**WHAT NEEDS TO BE DONE**
All that is wanted is an exact copy of the lines below, starting at the one that contains "UNKNOWN (R95). -/" and running to the end.

**INFORMATION SHOWN**
-- ==== Sys2Proof/WellFormed.lean ====
section
/-!
DEFINITION. Which words are instructions: the opcode table of 30_encoding.md R94 as data.

Every operand of `Instr` has exactly the width of its field (R92) and every value of a field is legal
(R93, R98), so an `Instr` that can be written is well formed. What can be ill formed is a WORD: one that
matches no row is UNKNOWN (R95). The six kinds of ill-formed word are the six rows of R95's table.
-/
namespace Sys2Proof

/-- One row of the opcode table: a word is this row's instruction when `w & mask = bits` (R94). -/
structure Row where
  /-- The bits the decoder compares. -/
  mask : Word
  /-- The value those bits must have, the table's `match`. -/
  bits : Word
  deriving DecidableEq, Repr

/-- Does the word satisfy the row (R94)? -/
def Row.holds (r : Row) (w : Word) : Bool := (w &&& r.mask) == r.bits

/-- The row of each instruction (R94): mask and match, copied from the table. -/
def Instr.row : Instr → Row
  | .cls => ⟨0xFFFF, 0x00E0⟩
  | .ret => ⟨0xFFFF, 0x00EE⟩
  | .jp _ => ⟨0xF000, 0x1000⟩
  | .call _ => ⟨0xF000, 0x2000⟩
  | .seImm _ _ => ⟨0xF000, 0x3000⟩
  | .sneImm _ _ => ⟨0xF000, 0x4000⟩
  | .seReg _ _ => ⟨0xF00F, 0x5000⟩
  | .ldImm _ _ => ⟨0xF000, 0x6000⟩
  | .addImm _ _ => ⟨0xF000, 0x7000⟩
  | .ldReg _ _ => ⟨0xF00F, 0x8000⟩
  | .orReg _ _ => ⟨0xF00F, 0x8001⟩
  | .andReg _ _ => ⟨0xF00F, 0x8002⟩
  | .xorReg _ _ => ⟨0xF00F, 0x8003⟩
  | .addReg _ _ => ⟨0xF00F, 0x8004⟩
  | .sub _ _ => ⟨0xF00F, 0x8005⟩
  | .shr _ _ => ⟨0xF00F, 0x8006⟩
  | .subn _ _ => ⟨0xF00F, 0x8007⟩
  | .shl _ _ => ⟨0xF00F, 0x800E⟩
  | .sneReg _ _ => ⟨0xF00F, 0x9000⟩
  | .ldI _ => ⟨0xF000, 0xA000⟩
  | .jpV0 _ => ⟨0xF000, 0xB000⟩
  | .rnd _ _ => ⟨0xF000, 0xC000⟩
  | .drw _ _ _ => ⟨0xF000, 0xD000⟩
  | .skp _ => ⟨0xF0FF, 0xE09E⟩
  | .sknp _ => ⟨0xF0FF, 0xE0A1⟩
  | .ldVxDT _ => ⟨0xF0FF, 0xF007⟩
  | .ldVxK _ => ⟨0xF0FF, 0xF00A⟩
  | .ldDTVx _ => ⟨0xF0FF, 0xF015⟩
  | .ldSTVx _ => ⟨0xF0FF, 0xF018⟩
  | .addI _ => ⟨0xF0FF, 0xF01E⟩
  | .ldF _ => ⟨0xF0FF, 0xF029⟩
  | .ldB _ => ⟨0xF0FF, 0xF033⟩
  | .storeRegs _ => ⟨0xF0FF, 0xF055⟩
  | .loadRegs _ => ⟨0xF0FF, 0xF065⟩

/-- One instruction of each row, in the table's order. -/
def tableInstrs : List Instr :=
  [.cls, .ret, .jp 0, .call 0, .seImm 0 0, .sneImm 0 0, .seReg 0 0, .ldImm 0 0, .addImm 0 0] ++
  [.ldReg 0 0, .orReg 0 0, .andReg 0 0, .xorReg 0 0, .addReg 0 0, .sub 0 0, .shr 0 0, .subn 0 0] ++
  [.shl 0 0, .sneReg 0 0, .ldI 0, .jpV0 0, .rnd 0 0, .drw 0 0 0, .skp 0, .sknp 0, .ldVxDT 0] ++
  [.ldVxK 0, .ldDTVx 0, .ldSTVx 0, .addI 0, .ldF 0, .ldB 0, .storeRegs 0, .loadRegs 0]

/-- The 34 rows of the opcode table (R94). -/
def opcodeTable : List Row := tableInstrs.map Instr.row

/-- A word is an instruction when some row of the table holds for it; otherwise it is UNKNOWN (R95). -/
def wordWellFormed (w : Word) : Bool := opcodeTable.any fun r => r.holds w

end Sys2Proof
end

**THE ANSWER**
/-- A word is an instruction when some row of the table holds for it; otherwise it is UNKNOWN (R95). -/
def wordWellFormed (w : Word) : Bool := opcodeTable.any fun r => r.holds w

end Sys2Proof
end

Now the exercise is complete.